-- ==== Sys2Proof/Machine/Sparse.lean ====
section
/-! DEFINITION. Sparse maps in one canonical form (keys strictly rising, no entry equal to the default), and small list helpers.
Every addressed memory of the block, and the object dictionary, is such a map. -/

namespace Sys2Proof.Machine

/-- What a sparse map holds at a key; `d` is what an unlisted key reads as. -/
def smGet {α : Type} (d : α) (m : List (Nat × α)) (key : Nat) : α :=
  match m with
  | [] => d
  | (k, v) :: t => if k = key then v else smGet d t key

/-- Remove a key. -/
def smErase {α : Type} (m : List (Nat × α)) (key : Nat) : List (Nat × α) :=
  match m with
  | [] => []
  | (k, v) :: t => if k = key then smErase t key else (k, v) :: smErase t key

/-- Enter a key at its place in rising order. -/
def smInsert {α : Type} (m : List (Nat × α)) (key : Nat) (x : α) : List (Nat × α) :=
  match m with
  | [] => [(key, x)]
  | (k, v) :: t =>
    if k = key then (key, x) :: t
    else if key < k then (key, x) :: (k, v) :: t
    else (k, v) :: smInsert t key x

/-- Write a key; writing the default removes the entry, so equal contents are equal lists. -/
def smSet {α : Type} [DecidableEq α] (d : α) (m : List (Nat × α)) (key : Nat) (x : α) : List (Nat × α) :=
  if x = d then smErase m key else smInsert m key x

/-- Every key of a list above a bound, in strictly rising order, none holding the default. -/
def smWfFrom {α : Type} [DecidableEq α] (dflt : Nat → α) (lo : Nat) : List (Nat × α) → Bool
  | [] => true
  | (k, v) :: t => decide (lo ≤ k) && decide (v ≠ dflt k) && smWfFrom dflt (k + 1) t

/-- The canonical form. -/
def smWf {α : Type} [DecidableEq α] (dflt : Nat → α) (m : List (Nat × α)) : Bool := smWfFrom dflt 0 m

/-- The keys of a half-open range removed. -/
def smClearRange {α : Type} (m : List (Nat × α)) (lo hi : Nat) : List (Nat × α) :=
  m.filter fun e => !(decide (lo ≤ e.1) && decide (e.1 < hi))

/-- Set the element of a list at a position; beyond the end nothing happens. -/
def listSet {α : Type} (l : List α) (i : Nat) (x : α) : List α := l.set i x

/-- The element of a list at a position, or a default. -/
def listAt {α : Type} (d : α) (l : List α) (i : Nat) : α := (l[i]?).getD d

/-- Apply a function at one position. -/
def listMod {α : Type} (l : List α) (i : Nat) (f : α → α) : List α :=
  match l, i with
  | [], _ => []
  | x :: t, 0 => f x :: t
  | x :: t, n + 1 => x :: listMod t n f

/-- Insert into a list kept in rising order without repeats. -/
def setInsert (l : List Nat) (k : Nat) : List Nat :=
  match l with
  | [] => [k]
  | x :: t => if x = k then x :: t else if k < x then k :: x :: t else x :: setInsert t k

/-- Remove an element. -/
def setErase (l : List Nat) (k : Nat) : List Nat := l.filter (· ≠ k)

/-- Truth as a number. -/
def b2n (b : Bool) : Nat := if b then 1 else 0

/-- Bit `i` of a number. -/
def bitOf (v i : Nat) : Bool := v.testBit i

/-- Bit `i` of a number set or cleared. -/
def setBit (v i : Nat) (b : Bool) : Nat :=
  if b then v ||| (1 <<< i) else if v.testBit i then v - (1 <<< i) else v

/-- Field [hi:lo] of a number (R9). -/
def field (v hi lo : Nat) : Nat := (v >>> lo) % (1 <<< (hi + 1 - lo))

/-- Two's complement of a width as an integer (R124, I32 and I64). -/
def toSigned (w v : Nat) : Int := if v < 2 ^ (w - 1) then (v : Int) else (v : Int) - (2 ^ w : Nat)

/-- An integer as its two's complement of a width. -/
def ofSigned (w : Nat) (i : Int) : Nat := (i % (2 ^ w : Nat)).toNat

/-- Count the ones of the low `n` bits. -/
def popCount (n v : Nat) : Nat :=
  match n with
  | 0 => 0
  | k + 1 => b2n (v.testBit k) + popCount k v

/-- Zero-based range as a list, for the instance loops. -/
def upTo (n : Nat) : List Nat := List.range n

end Sys2Proof.Machine
end

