-- ==== Sys2Proof/Machine/PipeCore.lean ====
section
/-! DEFINITION. The packet inside a pipeline: window, header instances, metadata and result slots; the parser graph, the key extractor,
the action ALU, the metadata writer and the window edits (R241–R258, R530). Nothing here touches the device's state. -/

namespace Sys2Proof.Machine
open Sys2Proof

/-- A stage-program image as 256-bit words by word number (R265); unlisted words are zero. -/
abbrev Image := List (Nat × Nat)

/-- The packet in a pipeline. `mark1`, `mark2`, `mark3`: window offsets recorded by MARK 1 (with MARK_OFF added), 2 and 3 (R243).
`growth` is the net growth of the window (R258), `overflow` that an INSB was refused. -/
structure Pkt where
  win : Bytes
  inst : List (Option Nat)
  md : Bytes
  slots : List (Nat × Bool)
  mark1 : Option Nat
  mark2 : Option Nat
  mark3 : Option Nat
  ipoff : Nat
  growth : Int
  limit : Int
  overflow : Bool
deriving DecidableEq, Repr

/-- What the parser found (R244), and the nodes it read. -/
structure Parse where
  inst : List (Option Nat)
  mark1 : Option Nat
  mark2 : Option Nat
  mark3 : Option Nat
  iplen : Option Nat
  ipoff : Nat
  ecn : Option (Nat × Bool)
  clsI : Option Nat
  clsE : Option Nat
  err : Bool
  nodes : List Nat
deriving DecidableEq, Repr

/-- A parse that has recorded nothing. -/
def Parse.empty : Parse :=
  { inst := List.replicate 12 none, mark1 := none, mark2 := none, mark3 := none, iplen := none, ipoff := 0,
    ecn := none, clsI := none, clsE := none, err := false, nodes := [] }

/-- Parser node `n` of an image (R265). -/
def Image.node (im : Image) (n : Nat) : Nat := smGet 0 im (2 + n)

/-- Ingress stage word (R265). -/
def Image.ingress (im : Image) (stage cls : Nat) : Nat := smGet 0 im (258 + 64 * stage + cls)

/-- Egress stage word (R265). -/
def Image.egress (im : Image) (stage cls : Nat) : Nat := smGet 0 im (1794 + 64 * stage + cls)

/-- The byte at a window offset; zero beyond the window (R244). -/
def winByte (w : Bytes) (i : Nat) : Nat := (listAt 0#8 w i).toNat

/-- The length of the header at `off` by LEN_MODE (R243). -/
def nodeLen (w : Bytes) (off nd : Nat) : Nat :=
  let mode := field nd 250 249
  let fixed := field nd 248 241
  if mode = 2 then 0
  else if mode = 0 then fixed
  else
    let f := (winByte w (off + field nd 240 235) >>> field nd 234 232) % (1 <<< (field nd 231 229 + 1))
    fixed + (f <<< field nd 228 227)

/-- Record the instance and apply MARK, IPLEN, ECN and the classes of a node (R243, R244). -/
def nodeApply (w : Bytes) (off nd : Nat) (p : Parse) : Parse :=
  let inst := field nd 254 251
  let p := if inst = 15 then p else { p with inst := listSet p.inst inst (some off) }
  let mark := field nd 218 217
  let p := if mark = 1 then { p with mark1 := some (off + field nd 216 211) }
    else if mark = 2 then { p with mark2 := some off }
    else if mark = 3 then { p with mark3 := some off } else p
  let ipl := field nd 210 209
  let p := if ipl = 1 then { p with iplen := some (min 65535 (winByte w (off + 2) * 256 + winByte w (off + 3))), ipoff := off }
    else if ipl = 2 then { p with iplen := some (min 65535 (winByte w (off + 4) * 256 + winByte w (off + 5) + 40)), ipoff := off }
    else p
  let e := field nd 208 207
  let p := if e = 1 ∨ e = 2 then { p with ecn := some (if off + 1 > 254 then 0xFF else off + 1, decide (e = 2)) } else p
  let p := if bitOf nd 206 then { p with clsI := some (field nd 205 200) } else p
  if bitOf nd 199 then { p with clsE := some (field nd 198 193) } else p

/-- The next node by the select field (R244); 0 ends the parse. -/
def nodeNext (w : Bytes) (off nd : Nat) : Nat :=
  let width := field nd 220 219
  let dflt := field nd 7 0
  if width = 0 then dflt
  else
    let so := off + field nd 226 221
    let key := if width = 1 then winByte w so else winByte w so * 256 + winByte w (so + 1)
    let t (i : Nat) : Option Nat :=
      let base := 128 - 40 * i
      let value := field nd (base + 39) (base + 24)
      let mask := field nd (base + 23) (base + 8)
      let next := field nd (base + 7) base
      if next ≠ 0 ∧ key &&& mask = value &&& mask then some next else none
    match t 0, t 1, t 2, t 3 with
    | some n, _, _, _ => n
    | none, some n, _, _ => n
    | none, none, some n, _ => n
    | none, none, none, some n => n
    | none, none, none, none => dflt

/-- The parser walk of R244; `fuel` is the nodes left of the 16. -/
def parseWalk (im : Image) (w : Bytes) (fuel node off : Nat) (p : Parse) : Parse :=
  match fuel with
  | 0 => { p with err := true }
  | k + 1 =>
    let nd := im.node node
    let p := { p with nodes := p.nodes ++ [node] }
    if !bitOf nd 255 then p
    else
      let len := nodeLen w off nd
      if off + len > w.length then { p with err := true }
      else
        let p := nodeApply w off nd p
        if field nd 250 249 = 2 then p
        else
          let next := nodeNext w off nd
          if next = 0 then p else parseWalk im w k next (off + len) p

/-- The parse of a window (R244). -/
def parseWindow (im : Image) (w : Bytes) : Parse := parseWalk im w 16 0 0 Parse.empty

/-- Metadata word Mk (R247). -/
def Pkt.m (p : Pkt) (k : Nat) : Nat := u p.md (4 * k) 4

/-- A metadata word written whole. -/
def Pkt.setM (p : Pkt) (k v : Nat) : Pkt := { p with md := patchBytes p.md (4 * k) (beBytes 4 v) }

/-- Field [hi:lo] of a metadata word written. -/
def Pkt.setMField (p : Pkt) (k hi lo v : Nat) : Pkt :=
  let old := p.m k
  let w := hi + 1 - lo
  let v := v % (1 <<< w)
  p.setM k (old - (field old hi lo <<< lo) + (v <<< lo))

/-- DTYPE (R247, R248). -/
def Pkt.dtype (p : Pkt) : Nat := field (p.m 2) 31 30

/-- Set DTYPE and DROP_REASON. -/
def Pkt.drop (p : Pkt) (dtype reason : Nat) : Pkt := (p.setMField 2 31 30 dtype).setMField 3 31 24 reason

/-- A condition of R250. -/
def Pkt.cond (p : Pkt) (c : Nat) : Bool :=
  if c < 12 then (listAt none p.inst c).isSome
  else if c < 16 then (listAt (0, false) p.slots (c - 12)).2
  else if c = 16 then bitOf (p.m 3) 14
  else if c = 17 then bitOf (p.m 3) 13
  else if c = 18 then bitOf (p.m 3) 12
  else if c = 19 then bitOf (p.m 3) 11
  else if c = 20 then decide (field (p.m 3) 7 6 = 1)
  else if c = 21 then decide (field (p.m 3) 7 6 = 2)
  else if c = 22 then decide (winByte p.win 0 % 2 = 1)
  else if c = 23 then bitOf (p.m 1) 16
  else if c < 32 then false
  else bitOf (p.m 4) (c - 32)

/-- The byte at an offset of a source area (R251). -/
def Pkt.srcByte (p : Pkt) (imm src off : Nat) : Nat :=
  if src < 12 then
    match listAt none p.inst src with
    | some o => winByte p.win (o + off)
    | none => 0
  else if src = 12 then (listAt 0#8 p.md off).toNat
  else if src = 13 then ((listAt (0, false) p.slots (off / 16)).1 >>> (8 * (15 - off % 16))) % 256
  else if src = 14 then (if off < 4 then (imm >>> (8 * (3 - off))) % 256 else 0)
  else 0

/-- `n` bytes of a source area as a number, most significant first (R255). -/
def Pkt.srcNat (p : Pkt) (imm src off n : Nat) : Nat :=
  (upTo n).foldl (fun a i => a * 256 + p.srcByte imm src (off + i)) 0

/-- The key bytes of a stage word in segment order (R252). -/
def Pkt.keyBytes (p : Pkt) (w : Nat) : Bytes :=
  let imm := field w 117 86
  ([240, 223, 206, 189].map fun hi =>
    let seg := field w hi (hi - 16)
    let src := field seg 16 13
    if src = 15 then [] else
      (upTo (field seg 4 0)).map fun i => BitVec.ofNat 8 (p.srcByte imm src (field seg 12 5 + i))).flatten

/-- The key a lookup of a table receives (R252). -/
def Pkt.key (p : Pkt) (w : Nat) : Nat :=
  let width := match field w 246 243 with
    | 1 => 20 | 2 => 18 | 3 => 48 | 4 => 144 | 5 => 60 | 6 => 60 | 7 => 13 | _ => 0
  (beNat (p.keyBytes w) >>> field w 172 169) % (1 <<< width)

/-- CRC-32C with an initial value (R530). -/
def crc32c (init : Nat) (l : Bytes) : Nat := crcR 0x82F63B78 init l ^^^ 0xFFFFFFFF

/-- Write bytes at a destination; a write to an absent instance or past the window is discarded (R255). -/
def Pkt.writeBytes (p : Pkt) (dst off : Nat) (x : Bytes) : Pkt :=
  if dst < 12 then
    match listAt none p.inst dst with
    | none => p
    | some o => { p with win := (patchBytes p.win (o + off) (x.take (p.win.length - (o + off)))).take p.win.length }
  else if dst = 12 then { p with md := (patchBytes p.md off x).take 64 }
  else p

/-- Move an offset for `n` bytes inserted at `at_` (R258). -/
def shiftIns (at_ n o : Nat) : Nat := if at_ ≤ o then o + n else o

/-- Move an offset for `n` bytes removed at `at_`; none where its byte is removed (R258). -/
def shiftRem (at_ n o : Nat) : Option Nat := if o < at_ then some o else if o < at_ + n then none else some (o - n)

/-- Insert `x` at a window offset and move every recorded offset (R258). -/
def Pkt.insertAt (p : Pkt) (at_ : Nat) (x : Bytes) : Pkt :=
  let n := x.length
  let p := { p with
    win := p.win.take at_ ++ x ++ p.win.drop at_
    inst := p.inst.map (·.map (shiftIns at_ n))
    mark1 := p.mark1.map (shiftIns at_ n)
    mark2 := p.mark2.map (shiftIns at_ n)
    mark3 := p.mark3.map (shiftIns at_ n)
    growth := p.growth + n }
  let e := field (p.m 3) 23 16
  if e = 0xFF then p else p.setMField 3 23 16 (min 0xFF (shiftIns at_ n e))

/-- Remove `n` bytes at a window offset and move every recorded offset (R258). -/
def Pkt.removeAt (p : Pkt) (at_ n : Nat) : Pkt :=
  let n := min n (p.win.length - at_)
  let p := { p with
    win := p.win.take at_ ++ p.win.drop (at_ + n)
    inst := p.inst.map (·.bind (shiftRem at_ n))
    mark1 := p.mark1.bind (shiftRem at_ n)
    mark2 := p.mark2.bind (shiftRem at_ n)
    mark3 := p.mark3.bind (shiftRem at_ n)
    growth := p.growth - n }
  let e := field (p.m 3) 23 16
  if e = 0xFF then p else p.setMField 3 23 16 ((shiftRem at_ n e).getD 0xFF)

/-- One's-complement sum of 16-bit words (RFC 1071). -/
def onesFold (v : Nat) : Nat :=
  let v := v % 65536 + v / 65536
  let v := v % 65536 + v / 65536
  v % 65536 + v / 65536

/-- The sum of a byte string as big-endian 16-bit words. -/
def onesSum : Bytes → Nat
  | a :: b :: t => a.toNat * 256 + b.toNat + onesSum t
  | [a] => a.toNat * 256
  | [] => 0

/-- The Internet checksum of a byte string. -/
def inetChecksum (l : Bytes) : Nat := 0xFFFF - onesFold (onesSum l)

/-- The incremental checksum of RFC 1624: HC' = ~(~HC + ~m + m'). -/
def rfc1624 (hc m m' : Nat) : Nat := 0xFFFF - onesFold ((0xFFFF - hc) + (0xFFFF - m) + m')

/-- The byte of a destination, as the ALU of DECTTL reads it; none past the window or in an absent instance. -/
def Pkt.dstByte? (p : Pkt) (dst off : Nat) : Option Nat :=
  if dst < 12 then
    match listAt none p.inst dst with
    | none => none
    | some o => if o + off < p.win.length then some (winByte p.win (o + off)) else none
  else if off < 64 then some (p.srcByte 0 dst off) else none

/-- Write a number as W bytes at the stage word's destination. -/
def Pkt.writeD (p : Pkt) (w n v : Nat) : Pkt := p.writeBytes (field w 135 132) (field w 131 124) (beBytes n v)

/-- Set a USER bit (R255). -/
def Pkt.setUser (p : Pkt) (i : Nat) (b : Bool) : Pkt := p.setM 4 (setBit (p.m 4) i b)

/-- INSB (R255, R258). -/
def Pkt.insb (p : Pkt) (w : Nat) : Pkt :=
  let imm := field w 117 86
  let n := field imm 31 24
  let wb := field w 162 160 + 1
  match listAt none p.inst (field w 135 132) with
  | none => p
  | some o =>
    let at_ := o + field w 131 124
    if n = 0 ∨ p.win.length < at_ then p
    else if p.growth + n > p.limit then { p.drop 0 0xFD with overflow := true }
    else
      let a := beBytes wb (p.srcNat imm (field w 159 156) (field w 155 148) wb)
      p.insertAt at_ (padTo n (a.take n))

/-- REMB (R255, R258). -/
def Pkt.remb (p : Pkt) (w : Nat) : Pkt :=
  let n := field (field w 117 86) 31 24
  match listAt none p.inst (field w 135 132) with
  | none => p
  | some o =>
    let at_ := o + field w 131 124
    if n = 0 ∨ p.win.length ≤ at_ then p else p.removeAt at_ n

/-- CSUM4 (R255): the IPv4 header checksum of an instance recomputed over 4 × IHL bytes. -/
def Pkt.csum4 (p : Pkt) (w : Nat) : Pkt :=
  let d := field w 135 132
  match listAt none p.inst d with
  | none => p
  | some o =>
    let n := 4 * (winByte p.win o % 16)
    let h := (upTo n).map fun i => if i = 10 ∨ i = 11 then 0#8 else BitVec.ofNat 8 (winByte p.win (o + i))
    p.writeBytes d 10 (beBytes 2 (inetChecksum h))

/-- DECTTL (R255). -/
def Pkt.decttl (p : Pkt) (w : Nat) : Pkt :=
  let d := field w 135 132
  let off := field w 131 124
  let imm := field w 117 86
  match p.dstByte? d off with
  | none => p
  | some v =>
    if v ≤ 1 then p.drop 3 (field imm 7 0)
    else
      let p1 := p.writeBytes d off [BitVec.ofNat 8 (v - 1)]
      if bitOf imm 8 then
        let lo := p.srcByte 0 d (off + 1)
        let hc := p.srcNat 0 d (off + 2) 2
        p1.writeBytes d (off + 2) (beBytes 2 (rfc1624 hc (v * 256 + lo) ((v - 1) * 256 + lo)))
      else p1

/-- IMM as an operand of W bytes (R255). -/
def immOperand (imm wb : Nat) : Nat := imm % (1 <<< (8 * wb))

/-- The action ALU (R255): the operation of a stage word, its operands read from `r` and its result written into `p`. -/
def Pkt.alu (p r : Pkt) (w : Nat) : Pkt :=
  let imm := field w 117 86
  let wb := field w 162 160 + 1
  let a := r.srcNat imm (field w 159 156) (field w 155 148) wb
  let b := r.srcNat imm (field w 147 144) (field w 143 136) wb
  let sh := field w 123 118
  let md := 1 <<< (8 * wb)
  let i := immOperand imm wb
  let d (v : Nat) : Pkt := p.writeD w wb (v % md)
  match field w 168 163 with
  | 0x01 => d a
  | 0x02 => d i
  | 0x03 => d (a + b)
  | 0x04 => d (a + i)
  | 0x05 => d (a + md - b)
  | 0x06 => d (a + md - i)
  | 0x07 => d (a - i)
  | 0x08 => d (a &&& b)
  | 0x09 => d (a &&& i)
  | 0x0A => d (a ||| b)
  | 0x0B => d (a ||| i)
  | 0x0C => d (a ^^^ b)
  | 0x0D => d (a ^^^ i)
  | 0x0E => d (a <<< sh)
  | 0x0F => d (a >>> sh)
  | 0x10 =>
    let n := field imm 5 0 + 1
    let old := p.srcNat imm (field w 135 132) (field w 131 124) wb
    let hi := sh + n - 1
    d (old - (field old hi sh <<< sh) + ((a % (1 <<< n)) <<< sh))
  | 0x11 => d (min a b)
  | 0x12 => d (max a b)
  | 0x13 => d (crc32c imm (r.keyBytes w))
  | 0x14 => d (a + (((b % 0x100000000) * field imm 15 0) >>> 32))
  | 0x15 => p.setUser (sh % 32) (decide (a = b))
  | 0x16 => p.setUser (sh % 32) (decide (a < b))
  | 0x17 => p.setUser (sh % 32) (decide (a = 0))
  | 0x18 => p.insb w
  | 0x19 => p.remb w
  | 0x1A => p.csum4 w
  | 0x1B => p.decttl w
  | 0x1C => p.drop 0 (field imm 7 0)
  | _ => p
● ● ● ● ● ● ●
◆ **ABOUT THIS EXERCISE**
Look back at the data above. Transcribe exactly the lines starting at the line that contains "overflow : Bool" and ending at the line that contains "image (R265). -/".

◆ **RESPONSE TO THIS TASK**
  overflow : Bool
deriving DecidableEq, Repr

/-- What the parser found (R244), and the nodes it read. -/
structure Parse where
  inst : List (Option Nat)
  mark1 : Option Nat
  mark2 : Option Nat
  mark3 : Option Nat
  iplen : Option Nat
  ipoff : Nat
  ecn : Option (Nat × Bool)
  clsI : Option Nat
  clsE : Option Nat
  err : Bool
  nodes : List Nat
deriving DecidableEq, Repr

/-- A parse that has recorded nothing. -/
def Parse.empty : Parse :=
  { inst := List.replicate 12 none, mark1 := none, mark2 := none, mark3 := none, iplen := none, ipoff := 0,
    ecn := none, clsI := none, clsE := none, err := false, nodes := [] }

/-- Parser node `n` of an image (R265). -/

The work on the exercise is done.